◆ PROBLEM DETAILS
Repeat only the lines below from the one containing "to R123). -/" through the one containing "def State.gantryWorks (s", inclusive, exactly as written.

◆ SOURCE MATERIAL
-*-*-
-- ==== Sys2Proof/Machine/Tolls.lean ====
section
/-! DEFINITION. The meanings of the gantry line and custody commands (R102 to R123). -/

namespace Sys2Proof.Machine

/-- R102, R124: the gantry line and the CSD work. -/
def State.gantryWorks (s : State) : Bool := s.live && gantryFitted s.straps

/-! ## The receiver and its FIFO (R102 to R104) -/

/-- R103: a character passed to the FIFO, or lost at a full one. -/
def fifoPush (g : Gli) (c : FifoChar) : Gli :=
  if g.fifo.length < fifoCapacity then { g with fifo := g.fifo ++ [{ c with overrun := g.lossPending }], lossPending := false }
  else { g with lossPending := true, counts := { g.counts with overruns := satInc g.counts.overruns } }

/-- R104: a break. -/
def takeBreak (g : Gli) : Gli :=
  fifoPush { g with lineBreak := true, counts := { g.counts with breaks := satInc g.counts.breaks } }
    { value := 0, parity := false, framing := false, brk := true, overrun := false }

/-- R102: the count of ones in the data bits and the parity bit is odd. -/
def parityOdd (value : Byte) (parityBit : Bool) : Bool :=
  (((List.range 8).countP (fun i => value.getLsbD i)) + (if parityBit then 1 else 0)) % 2 == 1

/-- R102: a framed character. -/
def takeFramed (g : Gli) (value : Byte) (parityBit stopBit : Bool) : Gli :=
  let n := { g.counts with charsReceived := satInc g.counts.charsReceived }
  let n := if parityOdd value parityBit then { n with parityErrors := satInc n.parityErrors } else n
  let n := if stopBit then n else { n with framingErrors := satInc n.framingErrors }
  fifoPush { g with counts := n }
    { value := value, parity := parityOdd value parityBit, framing := !stopBit, brk := false, overrun := false }

/-- R102, R104: a character: at space from its start bit through its stop bit it is a break. -/
def takeCharacter (g : Gli) (value : Byte) (parityBit stopBit : Bool) : Gli :=
  if value = 0 ∧ parityBit = false ∧ stopBit = false then takeBreak g else takeFramed g value parityBit stopBit

/-- CHARACTER_RECEIVED (R102, R103). -/
def execCharacterReceived (value : Byte) (parityBit stopBit : Bool) (s : State) : Host.Outcome State Fault Refusal :=
  if s.gantryWorks && !s.gli.lineBreak then .next { s with gli := takeCharacter s.gli value parityBit stopBit } else .next s

/-- BREAK_DETECTED (R104). -/
def execBreakDetected (s : State) : Host.Outcome State Fault Refusal :=
  if s.gantryWorks && !s.gli.lineBreak then .next { s with gli := takeBreak s.gli } else .next s

/-- BREAK_END (R104). -/
def execBreakEnd (s : State) : Host.Outcome State Fault Refusal :=
  if s.gantryWorks then .next { s with gli := { s.gli with lineBreak := false } } else .next s

/-! ## The assembler (R105 to R109) -/

/-- R110: an answer offered; without a free place the assembler keeps it and stalls. -/
def answerReader (g : Gli) (a : Answer) : Gli :=
  if g.answers.length < answerPlaces then { g with answers := g.answers ++ [a] } else { g with heldAnswer := some a }

/-- R106: an SOR. -/
def isSor (c : FifoChar) : Bool := c.value == 0x1C && !c.parity && !c.framing && !c.brk

/-- R107, R108: a tag that damages the record. -/
def tagged (c : FifoChar) : Bool := c.parity || c.framing || c.overrun

/-- R107: a value outside 0x20 to 0x7E. -/
def unprintable (b : Byte) : Bool := decide (b.toNat < 0x20) || decide (0x7E < b.toNat)

/-- R108: the sum of the body and the check character is a multiple of 256. -/
def sumGood (body : List Byte) (check : Byte) : Bool := ((body.map BitVec.toNat).sum + check.toNat) % 256 == 0

/-- R108: a damaged record. -/
def judgeDamaged (g : Gli) : Gli :=
  answerReader { g with assembler := .hunt, counts := { g.counts with recordsDamaged := satInc g.counts.recordsDamaged } } .nak

/-- R109: a good record offered to the store. -/
def offerStore (s : State) (g : Gli) (body : List Byte) : Gli :=
  if storeCapacity ≤ s.csd.store.length then
    answerReader { g with assembler := .hunt, counts := { g.counts with recordsFull := satInc g.counts.recordsFull } } .nak
  else if (findEntry s s.csd.nextSeq).isSome then
    answerReader { g with assembler := .hunt, counts := { g.counts with sequenceHeld := satInc g.counts.sequenceHeld } } .nak
  else { g with assembler := .write body }

/-- R108: the check character. -/
def judgeRecord (s : State) (g : Gli) (body : List Byte) (damaged : Bool) (c : FifoChar) : Gli :=
  if damaged || tagged c || !sumGood body c.value then judgeDamaged g else offerStore s g body

/-- R107: a body character. -/
def bodyCharacter (g : Gli) (body : List Byte) (damaged : Bool) (c : FifoChar) : Gli :=
  { g with assembler := .assemble (body ++ [c.value]) (damaged || tagged c || unprintable c.value) }

/-- R106 to R108: a character taken in ASSEMBLE. -/
def assembleCharacter (s : State) (g : Gli) (body : List Byte) (damaged : Bool) (c : FifoChar) : Gli :=
  if isSor c then
    { g with
      assembler := .assemble [] false
      counts := { g.counts with recordsTruncated := satInc g.counts.recordsTruncated } }
  else if c.brk then
    { g with assembler := .hunt, counts := { g.counts with recordsBroken := satInc g.counts.recordsBroken } }
  else if body.length < 20 then bodyCharacter g body damaged c
  else judgeRecord s g body damaged c

/-- R105 to R108: the assembler takes a character; `g` is the GLI with it removed from the FIFO. -/
def assemblerTakes (s : State) (g : Gli) (c : FifoChar) : Gli :=
  match g.assembler with
  | .hunt => if isSor c then { g with assembler := .assemble [] false } else g
  | .assemble body damaged => assembleCharacter s g body damaged c
  | .write _ => g

/-- R105: the assembler takes characters: not in WRITE, not stalled. -/
def assemblerReady (g : Gli) : Bool :=
  g.heldAnswer.isNone && (match g.assembler with | .write _ => false | _ => true)

/-- ASSEMBLER_TAKE_CHARACTER (R105 to R109). -/
def execAssemblerTakeCharacter (s : State) : Host.Outcome State Fault Refusal :=
  if s.gantryWorks && assemblerReady s.gli then
    match s.gli.fifo with
    | c :: rest => .next { s with gli := assemblerTakes s { s.gli with fifo := rest } c }
    | [] => .next s
  else .next s

/-! ## The store write (R109, R114) -/

/-- R114: the entry and the sequence, as one unit of retention memory (R17). -/
def storeRecord (c : Csd) (body : List Byte) : Csd :=
  { c with store := c.store ++ [{ sequence := c.nextSeq, body := body }], nextSeq := c.nextSeq + 1 }

/-- R114: a store write completes: the entry, the flow state, the pass; then the ACK. -/
def writeCompleted (s : State) (body : List Byte) : State :=
  let t : State := { s with csd := storeRecord s.csd body }
  let t := t.countCsd (fun n => { n with recordsStored := satInc n.recordsStored })
  let t := dispatchPass (evalFlow t)
  { t with gli := answerReader { t.gli with assembler := .hunt } .ack }

/-- STORE_WRITE_COMPLETE (R109, R114). -/
def execStoreWriteComplete (s : State) : Host.Outcome State Fault Refusal :=
  if s.gantryWorks then
    match s.gli.assembler with
    | .write body => done s (writeCompleted s body)
    | _ => .next s
  else .next s

/-! ## The transmitter (R110) -/

def answerCode : Answer → Byte
  | .ack => 0x06
  | .nak => 0x15

def flowCode : FlowChar → Byte
  | .xon => 0x11
  | .xoff => 0x13

/-- R110: the count of an answer sent. -/
def countAnswer (n : GliCounts) : Answer → GliCounts
  | .ack => { n with acksSent := satInc n.acksSent }
  | .nak => { n with naksSent := satInc n.naksSent }

/-- R110: the count of a flow character sent. -/
def countFlow (n : GliCounts) : FlowChar → GliCounts
  | .xon => { n with xonsSent := satInc n.xonsSent }
  | .xoff => { n with xoffsSent := satInc n.xoffsSent }

/-- R105, R110: a held answer takes the place that has freed. -/
def placeHeld (g : Gli) : Gli :=
  match g.heldAnswer with
  | some a => answerReader { g with heldAnswer := none } a
  | none => g

/-- R110: the transmitter takes the flow place, else the oldest answer; the wire rests at mark with neither. -/
def sendControl (g : Gli) : Gli :=
  match g.flowPlace, g.answers with
  | some f, _ => { g with flowPlace := none, txChar := some (flowCode f), counts := countFlow g.counts f }
  | none, a :: rest => placeHeld { g with answers := rest, txChar := some (answerCode a), counts := countAnswer g.counts a }
  | none, [] => { g with txChar := none }

/-- TRANSMIT_CONTROL_CHARACTER (R110). -/
def execTransmitControlCharacter (s : State) : Host.Outcome State Fault Refusal :=
  if s.gantryWorks then .next { s with gli := sendControl s.gli } else .next s

/-! ## Custody timers and acknowledgements (R118, R120, R123) -/

/-- DISPATCH_TIMER_EXPIRY (R118). -/
def execDispatchTimerExpiry (s : State) : Host.Outcome State Fault Refusal :=
  if s.gantryWorks && s.csd.dispatchTimer.isSome then
    done s (dispatchPass { s with csd := { s.csd with dispatchTimer := none } })
  else .next s

/-- R120: a retry expiry. -/
def retryExpired (s : State) (sequence : Half) : State :=
  dispatchPass ((s.changeEntry sequence queueEntry).countCsd (fun n => { n with retryExpiries := satInc n.retryExpiries }))

/-- CUSTODY_RETRY_EXPIRY (R120). -/
def execCustodyRetryExpiry (sequence : Half) (s : State) : Host.Outcome State Fault Refusal :=
  if s.gantryWorks then
    match findEntry s sequence with
    | some e => if e.state = .sent ∧ e.retry.isSome then done s (retryExpired s sequence) else .next s
    | none => .next s
  else .next s

/-- R9, R123: a TOLL-ACK in hand consumed here. -/
def consumeAck (c : Cell) (s : State) : State := if gantryFitted s.straps then takeAck s c.reference else countNoConsumer s

/-- TOLL_ACK (R8, R123). -/
def execTollAck (p : Port) (c : CellData) (s : State) : Host.Outcome State Fault Refusal :=
  let x := cellOf .tollAck c
  done s (transitArrival s p x (fun t => carry t (t.sideOf p) x (consumeAck x)))

end Sys2Proof.Machine
end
-*-*-
◆ RESULT FOR THIS TASK
/-! DEFINITION. The meanings of the gantry line and custody commands (R102 to R123). -/

namespace Sys2Proof.Machine

/-- R102, R124: the gantry line and the CSD work. -/
def State.gantryWorks (s : State) : Bool := s.live && gantryFitted s.straps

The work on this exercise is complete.